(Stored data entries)
──────────

-- ==== Sys2Proof/Machine/Records.lean ====
section
/-! DEFINITION. Machine/Records.lean: the names and records of which State is made, block by block, each as its
chapter lists it. -/

namespace Sys2Proof.Machine

/-! ## Line Control (01) -/

/-- The line states (R10). -/
inductive LineState where
  | stopped
  | running
  | held
  deriving DecidableEq, Repr, Inhabited

/-- The reason a LINE STATE notice carries (R10). -/
inductive LineReason where
  | request
  | causeAdded
  | causeRemoved
  | restart
  | powerOn
  deriving DecidableEq, Repr, Inhabited

/-- The hold causes in the order of R14. -/
inductive HoldCause where
  | computer
  | interlock
  | wasteFlap
  | runOutFull
  | moulderOverflow
  | stripOverflow
  deriving DecidableEq, Repr, Inhabited

/-- The hold-cause set: each named cause present or absent (R14). -/
structure HoldSet where
  computer : Bool := false
  interlock : Bool := false
  wasteFlap : Bool := false
  runOutFull : Bool := false
  moulderOverflow : Bool := false
  stripOverflow : Bool := false
  deriving DecidableEq, Repr, Inhabited

/-- The 18 fault sources (R15); `gate i` is GATE i + 1. -/
inductive FaultSource where
  | moulder
  | gate (k : Fin 12)
  | flap
  | carriage
  | scanner
  | interlock
  | tracking
  deriving DecidableEq, Repr, Inhabited

/-- The fault kinds (R15), row by row. -/
inductive FaultKind where
  | overload
  | holdLimit
  | openCircuit
  | shortToGround
  | openActive
  | overcurrent
  | timeout
  | carriageFault
  | notReady
  | event
  | mtch
  | moulderOverflow
  | stripOverflow
  deriving DecidableEq, Repr, Inhabited

/-- An entry of the active fault list (R15); the pattern is held for INTERLOCK only. -/
structure FaultEntry where
  source : FaultSource
  kind : FaultKind
  pos : Pos
  pattern : Option (BitVec 8)
  deriving DecidableEq, Repr, Inhabited

/-- LC's state (R1, R5, R10, R14, R15, R17). -/
structure LC where
  line : Pos
  feed : Pos
  geometry : Option AcceptedGeometry
  converter : Option ConverterSection
  gates : Option GatesSection
  interlock : Option InterlockSection
  spindles : Option SpindlesSection
  state : LineState
  causes : HoldSet
  faults : List FaultEntry
  reference : BitVec 8
  deriving DecidableEq, Repr, Inhabited

/-! ## Tracking Unit (02) -/

/-- A moulder entry (R23). -/
structure MoulderEntry where
  strip : StripNo
  slot : Fin 4
  head : Pos
  tail : Option Pos
  deriving DecidableEq, Repr, Inhabited

/-- Kind of a profile mark and of a trip log entry (R27, R63). -/
inductive MarkKind where
  | trip
  | overload
  | worn
  deriving DecidableEq, Repr, Inhabited

/-- A profile mark: a half-open span in mm from the strip's head (R27). -/
structure Mark where
  start : Nat
  stop : Nat
  kind : MarkKind
  deriving DecidableEq, Repr, Inhabited

/-- The face a defect lies on (R86). -/
inductive Face where
  | top
  | back
  deriving DecidableEq, Repr, Inhabited

/-- A defect of a scan (R86); kind i stands for the defect kind numbered i + 1. -/
structure Defect where
  kind : Fin 10
  face : Face
  start : Nat
  stop : Nat
  size : Nat
  deriving DecidableEq, Repr, Inhabited

/-- A scan as written to a strip record (R90). -/
structure Scan where
  length : Nat
  defects : List Defect
  deriving DecidableEq, Repr, Inhabited

/-- Probe state of a strip record (R27). -/
inductive ProbeState where
  | notProbed
  | probing
  | probed
  deriving DecidableEq, Repr, Inhabited

/-- State of a strip record (R27). -/
inductive StripState where
  | onLine
  | waitingPlan
  | planning
  | planned
  | pass
  | cutting
  deriving DecidableEq, Repr, Inhabited

/-- Pass reasons in the order of R27. -/
inductive PassReason where
  | unscanned
  | overlength
  | lengthDisagree
  | moisture
  | noPieces
  | late
  | miscut
  | noEntry
  | room
  deriving DecidableEq, Repr, Inhabited

/-- A piece of a plan (R125); its index is its place in the plan, from 1. -/
structure Piece where
  start : Nat
  face : Nat
  grade : Nat
  cls : Nat
  value : Nat
  demand : Option Nat
  deriving DecidableEq, Repr, Inhabited

/-- A plan: its pieces along the strip and their total (R125). -/
structure Plan where
  pieces : List Piece
  total : Nat
  deriving DecidableEq, Repr, Inhabited

/-- A strip record (R27), with the places reserved for it in the piece queue (R37) and whether its arm point has
been taken (R32: each target is taken once). -/
structure StripRecord where
  strip : StripNo
  slot : Fin 4
  head : Pos
  exit : Pos
  trackedLength : Option Nat
  marks : List Mark
  scan : Option Scan
  scanRepeated : Bool
  noEntry : Bool
  probe : ProbeState
  moisture : Option Nat
  state : StripState
  plan : Option Plan
  passReason : Option PassReason
  cutProgress : Nat
  reserved : Nat
  armTaken : Bool
  deriving DecidableEq, Repr, Inhabited

/-- Kind of an item (R37). -/
inductive ItemKind where
  | piece
  | pass
  | stray
  deriving DecidableEq, Repr, Inhabited

/-- State of an item (R37). -/
inductive ItemState where
  | expected
  | bound
  | decided
  deriving DecidableEq, Repr, Inhabited

/-- Destination of an item (R37). -/
inductive Dest where
  | bin (k : Fin 12)
  | runOut
  deriving DecidableEq, Repr, Inhabited

/-- An item of the piece queue (R37). `id` is the model's own name for it (log entry 28). -/
structure Item where
  id : Nat
  strip : StripNo
  index : Nat
  kind : ItemKind
  face : Option Nat
  grade : Nat
  cls : Option Nat
  species : Option Nat
  demand : Option Nat
  state : ItemState
  head : Option Pos
  measured : Option Nat
  created : Pos
  dest : Option Dest
  deriving DecidableEq, Repr, Inhabited

/-- TU's state (R21, R23, R27, R31, R37, R39). -/
structure TU where
  counter : StripNo
  lastDeparted : StripNo
  moulder : List MoulderEntry
  strips : List StripRecord
  items : List Item
  e2Ref : Option StripNo
  e4Ref : Option Nat
  nextItem : Nat
  deriving DecidableEq, Repr, Inhabited

/-! ## Feed Governor and Converter (03) -/

/-- Governor states (R52). -/
inductive GovState where
  | off
  | run
  | hold
  | blank
  | stopped
  deriving DecidableEq, Repr, Inhabited

/-- The causes holding a trip log entry open (R63). -/
structure Causes where
  hold : Bool
  overload : Bool
  worn : Vector Bool 4
  deriving DecidableEq, Repr, Inhabited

──────────

- THE PROBLEM
What is the number of lines in the records that hold the word "lean"? Answer with that number only.

- ANSWER SPACE
2